Postgraduate research project

Uncertainty quantification and reliable feature extraction in deep learning

Funding
Competition funded View fees and funding
Type of degree
Doctor of Philosophy
Entry requirements
2:1 honours degree View full entry requirements
Faculty graduate school
Faculty of Engineering and Physical Sciences
Closing date

About the project

The predictive power of deep learning models offers widespread promise, but they are hard to interpret. Their predictions do not have associated measures of uncertainty. To address these shortcomings, this project will develop measures to characterise the reliability of deep learning models based on prior work on probabilistic model compression

The predictive power of deep learning models offers promising opportunities in a wide range of application domains.  However, it is widely acknowledged that these models with millions of parameters are hard to interpret, nor do model predictions come with measures of uncertainty. These are shortcomings that need to be overcome to realise the promise of safely deploying deep learning models widely.  

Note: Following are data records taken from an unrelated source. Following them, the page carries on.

-- ==== Sys2Proof/Machine/Dispatcher.lean ====
section
/-! DEFINITION. The command dispatcher and the application mailbox (R270 to R281). -/

namespace Sys2Proof.Machine

/-- `D.DISPATCH(f)` (R270). Its operand is a frame (R130); an application frame longer than the mailbox, which no buffer of
this hardware can supply, has no cells to go to (R15, R33; DESIGN CHOICE, log entry 7). -/
def execDDispatch (frame : Frame) (s : State) : Host.Outcome State Fault Refusal :=
  whenEnabled (enabled (.dDispatch frame) s) "D.DISPATCH"
    (if frame.WellFormed = false then .refused .illFormedFrame
    else if Config.link.appThreshold ≤ frame.command ∧ s.capacity .mbox < frame.length then .fault (.outOfBounds .mbox)
    else .next (dispatchFrame frame s))

/-- `D.CHECK` (R280): it reads the mailbox and changes nothing in it. -/
def execDCheck (s : State) : Host.Outcome State Fault Refusal :=
  whenEnabled (enabled .dCheck s) "D.CHECK"
    (.next (returnApp (.checked (if s.mailbox.new then some (Memory.read s.mailbox.buf 0) else none)) s))

/-- `D.GET` (R281): it copies the message out and clears the flag; with the flag clear it returns the empty sequence. -/
def execDGet (s : State) : Host.Outcome State Fault Refusal :=
  whenEnabled (enabled .dGet s) "D.GET"
    (.next (returnApp (.got (if s.mailbox.new then Memory.readBlock s.mailbox.buf 0 s.mailbox.len.val else []))
      (s.withMailbox { s.mailbox with new := false })))

end Sys2Proof.Machine
end

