-- ==== Sys2Proof/Certificates/Slice0/Obligations.lean ====
section
/-! DEFINITION. The statements about the model, each a `Prop` to be settled. In a statement `{ s with … }` gives the whole next
state, so what it does not name is unchanged; where a buffer is written, the statement says what each of its bytes reads as. -/

open Sys2Proof Sys2Proof.Machine

/-! ## Parameters, encoding and decoding -/

/-- R8, with the ranges and the distinctness that R7 gives the open command values. -/
def Obligations.ParametersSatisfyTheirConstraints : Prop := Config.link.Valid

/-- R100, R104, R109: the encoding of a well-formed frame decodes to its table row, and to the frame itself once the open
values are given. `refineNamed i = i` leaves out only a class row that carries a named command. -/
def Obligations.EncodedFramesDecode : Prop :=
  ∀ (i : Instr) (bytes : List Byte), i.WellFormed = true → encode i = some bytes →
    decode bytes = .ok (tableRow i) ∧ (refineNamed i = i → decodeNamed bytes = .ok i)

/-- R78, R114: what decodes is re-encoded to the leading bytes it was read from, up to offset `1 + LENGTH` or to the end of
what was supplied; no bit of them is dropped. -/
def Obligations.DecodedFramesReencode : Prop :=
  ∀ (bytes : List Byte) (i : Instr), decode bytes = .ok i →
    encode i = some (bytes.take (max 3 (2 + (bytes.getD 1 0).toNat))) ∧ tableRow i = i

/-- R100, R104, R106: words written out from the encoding, SYNC in bits 23:16, LENGTH in 15:8, COMMAND in 7:0. The table numbers
no bit above the header: where the payload of the 40-bit word stands is the model's choice (DEDUCED, log entry 14). -/
def Obligations.TableWordsDecodeToTheirRows : Prop :=
  decodeTableWord 24 0x5A017E = some (.test 1 []) ∧ decodeTableWord 24 0x5A017F = some (.testResponse 1 []) ∧
  decodeTableWord 24 0x5A017D = some (.board 1 0x7D []) ∧ decodeTableWord 24 0x5A0180 = some (.app 1 0x80 []) ∧
  decodeTableWord 40 0x01045A0383 = some (.app 3 0x83 [0x04, 0x01]) ∧ decodeTableWord 24 0x5B017E = none

/-- R109: SYNC and COMMAND alone choose the row, whatever LENGTH and payload are, and the named rows change nothing in what
an initialised slave does. -/
def Obligations.HeaderDecodesByCommandAlone : Prop :=
  (∀ (sync len command : Byte) (rest : List Byte),
    decode (sync :: len :: command :: rest) =
      if sync ≠ 0x5A then .error .badSync
      else if command = 0x7E then .ok (.test len (rest.take (len.toNat - 1)))
      else if command = 0x7F then .ok (.testResponse len (rest.take (len.toNat - 1)))
      else if command.getLsbD 7 = false then .ok (.board len command (rest.take (len.toNat - 1)))
      else .ok (.app len command (rest.take (len.toNat - 1)))) ∧
  ∀ (i : Instr) (s : State), s.slave.inited = true → exec (refineNamed i) s = exec i s
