-- ==== Sys2Proof/Laws/Ops.lean ====
section
/-! SUPPORT. The shared operations: for each one what it can do, and which fields it leaves as they were. -/

namespace Sys2Proof.Machine

/-- A guarded operation answers a next state exactly where it is enabled and its body does. -/
theorem whenEnabled_next {e : Bool} {n : String} {o : Host.Outcome State Fault Refusal} {t : State} :
    whenEnabled e n o = .next t ↔ e = true ∧ o = .next t := by
  cases e <;> simp [whenEnabled]

@[simp] theorem whenEnabled_true (n : String) (o : Host.Outcome State Fault Refusal) : whenEnabled true n o = o := rfl

@[simp] theorem whenEnabled_false (n : String) (o : Host.Outcome State Fault Refusal) :
    whenEnabled false n o = .refused (.notEnabled n) := rfl

/-! ### The parser -/

/-- `F.ENCODE` succeeds exactly for payloads of at most 125 bytes (R131). -/
theorem encodeFrame_eq (c : Byte) (p : List Byte) :
    encodeFrame c p = if p.length ≤ 125 then some (0x5A :: BitVec.ofNat 8 (1 + p.length) :: c :: p) else none := by
  unfold encodeFrame
  simp only
  by_cases h : p.length ≤ 125
  · rw [if_neg (by omega), if_neg (by omega), if_pos h]
  · by_cases h' : 254 < 1 + p.length
    · rw [if_pos h', if_neg h]
    · rw [if_neg h', if_pos (by omega), if_neg h]

/-- What `F.VALIDATE` accepts: SYNC, a LENGTH of `1..254`, a command, and at least `LENGTH - 1` bytes after it (R140). -/
theorem validateFrame_ok {bytes : List Byte} {f : Frame} :
    validateFrame bytes = .ok f ↔ ∃ len rest, bytes = 0x5A :: len :: f.command :: rest ∧ f.length = len.toNat ∧
      1 ≤ len.toNat ∧ len.toNat ≤ 254 ∧ len.toNat - 1 ≤ rest.length ∧ f.payload = rest.take (len.toNat - 1) := by
  obtain ⟨fl, fc, fp⟩ := f
  match bytes with
  | [] => simp [validateFrame]
  | [x] =>
    simp only [validateFrame]
    split <;> simp
  | [x, len] =>
    simp only [validateFrame, validateBody]
    (repeat' split) <;> simp
  | x :: len :: c :: rest =>
    simp only [validateFrame, validateBody, List.length_cons]
    by_cases hx : x = 0x5A
    · rw [if_neg (not_not.2 hx)]
      by_cases hl : len.toNat < 1 ∨ 254 < len.toNat
      · rw [if_pos hl]
        simp only [reduceCtorEq, List.cons.injEq, false_iff, not_exists, not_and]
        rintro l r ⟨-, rfl, -⟩
        omega
      · rw [if_neg hl]
        by_cases hn : rest.length + 1 + 1 + 1 < 2 + len.toNat
        · rw [if_pos hn]
          simp only [reduceCtorEq, List.cons.injEq, false_iff, not_exists, not_and]
          rintro l r ⟨-, rfl, -, rfl⟩
          omega
        · rw [if_neg hn]
          simp only [Except.ok.injEq, Frame.mk.injEq, List.cons.injEq]
          constructor
          · rintro ⟨rfl, rfl, rfl⟩
            exact ⟨len, rest, ⟨hx, rfl, rfl, rfl⟩, rfl, by omega, by omega, by omega, rfl⟩
          · rintro ⟨l, r, ⟨-, rfl, rfl, rfl⟩, rfl, -, -, -, rfl⟩
            exact ⟨rfl, rfl, rfl⟩
    · rw [if_pos hx]
      simp only [reduceCtorEq, List.cons.injEq, false_iff, not_exists, not_and]
      rintro l r ⟨h, -⟩
      exact absurd h hx

/-- A validated frame is a value of the spec's type `Frame`, and as long as the bytes it was read from allow (R130). -/
theorem validateFrame_wellFormed {bytes : List Byte} {f : Frame} (h : validateFrame bytes = .ok f) :
    f.WellFormed = true ∧ 2 + f.length ≤ bytes.length := by
  obtain ⟨len, rest, rfl, hl, h1, h2, h3, hp⟩ := validateFrame_ok.1 h
  simp only [Frame.WellFormed, Bool.and_eq_true, decide_eq_true_eq, hp, hl,
    List.length_take, List.length_cons]
  omega

/-! ### Recording, returning, shifting -/

variable (s : State)

/-- `raise` records the error in `s.diag` and changes nothing else (R15, R300). -/
theorem raiseError_eq (e : ErrorCondition) :
    raiseError e s = { s with slave := { s.slave with diag := recordError s.slave.diag e } } := rfl

@[simp] theorem raiseError_slave (e : ErrorCondition) :
    (raiseError e s).slave = { s.slave with diag := recordError s.slave.diag e } := rfl
@[simp] theorem raiseError_mailbox (e : ErrorCondition) : (raiseError e s).mailbox = s.mailbox := rfl
@[simp] theorem raiseError_master (e : ErrorCondition) : (raiseError e s).master = s.master := rfl
@[simp] theorem raiseError_env (e : ErrorCondition) : (raiseError e s).env = s.env := rfl

@[simp] theorem returnApp_slave (r : AppResult) : (returnApp r s).slave = s.slave := rfl
@[simp] theorem returnApp_mailbox (r : AppResult) : (returnApp r s).mailbox = s.mailbox := rfl
@[simp] theorem returnApp_master (r : AppResult) : (returnApp r s).master = s.master := rfl
@[simp] theorem returnApp_env (r : AppResult) : (returnApp r s).env = { s.env with appRet := some r } := rfl

@[simp] theorem returnMaster_slave (r : MasterResult) : (returnMaster r s).slave = s.slave := rfl
@[simp] theorem returnMaster_mailbox (r : MasterResult) : (returnMaster r s).mailbox = s.mailbox := rfl
@[simp] theorem returnMaster_master (r : MasterResult) : (returnMaster r s).master = s.master := rfl
@[simp] theorem returnMaster_env (r : MasterResult) : (returnMaster r s).env = { s.env with masterRet := some r } := rfl

@[simp] theorem emitBoard_slave (c : Byte) (p : List Byte) : (emitBoard c p s).slave = s.slave := rfl
@[simp] theorem emitBoard_mailbox (c : Byte) (p : List Byte) : (emitBoard c p s).mailbox = s.mailbox := rfl
@[simp] theorem emitBoard_master (c : Byte) (p : List Byte) : (emitBoard c p s).master = s.master := rfl

/-- A board command is one output event (R274). -/
@[simp] theorem emitBoard_env (c : Byte) (p : List Byte) :
    (emitBoard c p s).env = { s.env with emitted := s.env.emitted ++ [{ command := c, payload := p }] } := rfl

@[simp] theorem shiftOut_slave (b : Byte) : (shiftOut b s).slave = s.slave := rfl
@[simp] theorem shiftOut_mailbox (b : Byte) : (shiftOut b s).mailbox = s.mailbox := rfl
@[simp] theorem shiftOut_master (b : Byte) : (shiftOut b s).master = s.master := rfl
@[simp] theorem shiftOut_env (b : Byte) : (shiftOut b s).env = { s.env with slaveOut := b } := rfl

@[simp] theorem shiftDraw_slave : (shiftDraw s).slave = s.slave := rfl
@[simp] theorem shiftDraw_mailbox : (shiftDraw s).mailbox = s.mailbox := rfl
@[simp] theorem shiftDraw_master : (shiftDraw s).master = s.master := rfl
@[simp] theorem shiftDraw_env :
    (shiftDraw s).env = { s.env with slaveOut := Config.draw s.env.draws, draws := s.env.draws + 1 } := rfl

/-- `is_time_up` compares the elapsed time with the bound (R323). -/
theorem isTimeUp_iff {now start : Word32} {dur : Nat} : isTimeUp now start dur = true ↔ dur ≤ (now - start).toNat := by
  rw [isTimeUp, decide_eq_true_eq]

/-! ### The transmit path and dispatch -/

/-- What `S.QUEUE` can do (R205): refuse in `ERROR`, refuse the payload, refuse with `TX_REJECT`, or take the message. -/
theorem queueMessage_cases (c : Byte) (p : List Byte) :
    (s.slave.state = .error ∧ queueMessage c p s = (.queueRejected, s)) ∨
    (s.slave.state ≠ .error ∧ 125 < p.length ∧ queueMessage c p s = (.queueEncodeError, s)) ∨
    (s.slave.state ≠ .error ∧ p.length ≤ 125 ∧ s.slave.txPending = true ∧
      queueMessage c p s = (.queueRejected, raiseError .rejected s)) ∨
    (s.slave.state ≠ .error ∧ p.length ≤ 125 ∧ s.slave.txPending = false ∧
      queueMessage c p s = (.queueOk, s.withSlave { s.slave with
        txBuf := Memory.writeBlock s.slave.txBuf 0 (0x5A :: BitVec.ofNat 8 (1 + p.length) :: c :: p)
        txLen := Fin.ofNat 129 (p.length + 3), txPending := true })) := by
  unfold queueMessage
  rw [encodeFrame_eq]
  by_cases he : s.slave.state = .error
  · exact .inl ⟨he, by rw [if_pos he]⟩
  · by_cases hp : p.length ≤ 125
    · cases ht : s.slave.txPending
      · exact .inr (.inr (.inr ⟨he, hp, rfl, by rw [if_neg he, if_pos hp]; rfl⟩))
      · exact .inr (.inr (.inl ⟨he, hp, rfl, by rw [if_neg he, if_pos hp]; simp⟩))
    · exact .inr (.inl ⟨he, by omega, by rw [if_neg he, if_neg hp]⟩)

@[simp] theorem queueMessage_mailbox (c : Byte) (p : List Byte) : (queueMessage c p s).2.mailbox = s.mailbox := by
  rcases queueMessage_cases s c p with ⟨-, h⟩ | ⟨-, -, h⟩ | ⟨-, -, -, h⟩ | ⟨-, -, -, h⟩ <;> rw [h] <;> rfl

@[simp] theorem queueMessage_master (c : Byte) (p : List Byte) : (queueMessage c p s).2.master = s.master := by
  rcases queueMessage_cases s c p with ⟨-, h⟩ | ⟨-, -, h⟩ | ⟨-, -, -, h⟩ | ⟨-, -, -, h⟩ <;> rw [h] <;> rfl

@[simp] theorem queueMessage_env (c : Byte) (p : List Byte) : (queueMessage c p s).2.env = s.env := by
  rcases queueMessage_cases s c p with ⟨-, h⟩ | ⟨-, -, h⟩ | ⟨-, -, -, h⟩ | ⟨-, -, -, h⟩ <;> rw [h] <;> rfl

/-- What `S.QUEUE` leaves of the slave: everything but `s.diag` and the pending message. -/
theorem queueMessage_slave (c : Byte) (p : List Byte) :
    ∃ d b l t, (queueMessage c p s).2.slave = { s.slave with diag := d, txBuf := b, txLen := l, txPending := t } := by
  rcases queueMessage_cases s c p with ⟨-, h⟩ | ⟨-, -, h⟩ | ⟨-, -, -, h⟩ | ⟨-, -, -, h⟩ <;> rw [h] <;>
    exact ⟨_, _, _, _, rfl⟩

@[simp] theorem postMessage_slave (f : Frame) : (postMessage f s).slave = s.slave := rfl
@[simp] theorem postMessage_master (f : Frame) : (postMessage f s).master = s.master := rfl
@[simp] theorem postMessage_env (f : Frame) : (postMessage f s).env = s.env := rfl

/-- The mailbox after an application frame, cell by cell (R79, R273). -/
theorem postMessage_mailbox {f : Frame} (h : s.mailbox.buf.wf) (hf : f.length ≤ 126) :
    (postMessage f s).mailbox.new = true ∧ (postMessage f s).mailbox.len.val = f.length ∧
    ∀ a, Memory.read (postMessage f s).mailbox.buf a =
      if a < 1 + f.payload.length then (f.command :: f.payload).getD a Memory.unlisted else Memory.read s.mailbox.buf a := by
  refine ⟨rfl, by simp only [postMessage, withMailbox_mailbox, Fin.ofNat]; omega, fun a => ?_⟩
  simp only [postMessage, withMailbox_mailbox]
  rw [Memory.read_writeBlock h]
  simp only [List.length_cons, Nat.zero_le, true_and, Nat.zero_add, Nat.sub_zero, Nat.add_comm]

/-- The three routes of `D.DISPATCH` (R270). -/
theorem dispatchFrame_cases (f : Frame) :
    (0x80 ≤ f.command ∧ dispatchFrame f s = postMessage f s) ∨
    (f.command = 0x7E ∧ dispatchFrame f s = (queueMessage 0x7F [] s).2) ∨
    (f.command < 0x80 ∧ f.command ≠ 0x7E ∧ dispatchFrame f s = emitBoard f.command f.payload s) := by
  unfold dispatchFrame
  by_cases h : 0x80 ≤ f.command
  · exact .inl ⟨h, by rw [if_pos h]⟩
  · by_cases h' : f.command = 0x7E
    · exact .inr (.inl ⟨h', by rw [if_neg h, if_pos h']⟩)
    · exact .inr (.inr ⟨BitVec.not_le.1 h, h', by rw [if_neg h, if_neg h']⟩)

@[simp] theorem dispatchFrame_master (f : Frame) : (dispatchFrame f s).master = s.master := by
  rcases dispatchFrame_cases s f with ⟨-, h⟩ | ⟨-, h⟩ | ⟨-, -, h⟩ <;> rw [h] <;> simp [postMessage]

/-- What `D.DISPATCH` leaves of the slave: everything but `s.diag` and the pending message. -/
theorem dispatchFrame_slave (f : Frame) :
    ∃ d b l t, (dispatchFrame f s).slave = { s.slave with diag := d, txBuf := b, txLen := l, txPending := t } := by
  rcases dispatchFrame_cases s f with ⟨-, h⟩ | ⟨-, h⟩ | ⟨-, -, h⟩ <;> rw [h]
  · exact ⟨_, _, _, _, rfl⟩
  · exact queueMessage_slave s _ _
  · exact ⟨_, _, _, _, rfl⟩

/-- What the delivery of a session's bytes can do (R190, R191). -/
theorem deliverBytes_cases (bytes : List Byte) :
    (∃ f, validateFrame bytes = .ok f ∧ deliverBytes bytes s = dispatchFrame f s) ∨
    (∃ e, validateFrame bytes = .error e ∧
      deliverBytes bytes s = { s with slave := { s.slave with diag := s.slave.diag ||| 0x08 } }) := by
  unfold deliverBytes
  cases h : validateFrame bytes with
  | ok f => exact .inl ⟨f, rfl, rfl⟩
  | error e => exact .inr ⟨e, rfl, by cases e <;> rfl⟩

Inference using machine learning is usually a stepping stone,  feeding into further analysis and decision making.  For instance, after segmenting cell boundaries in biomedical images created using fluorescent molecules, every delineated cell in a tissue is associated with a vector of molecular characteristics.  These are then further processed and eventually interpreted by cancer biologists.  Since errors in the deep learning based segmentation step can propagate and influence downstream interpretive decisions, having uncertainty quantification of the segment boundaries would bring vigilance to such meaning-making.

The project will build on prior work wherein a Bayesian deep learning approach was used to replace the millions of weight values of a deep network by a few hundred codewords, with no loss in performance.  This enables an ensemble of deep networks to be sampled, providing a distribution of features and predictions for each data point.  Designing calibrated measures of reliability from these distributions will be the objective of your PhD.   
You will have the opportunity to grow your understanding of the mathematical underpinnings of the subject.  You will also work in a vibrant group environment and be exposed to a broad range of ideas in this area of artificial intelligence.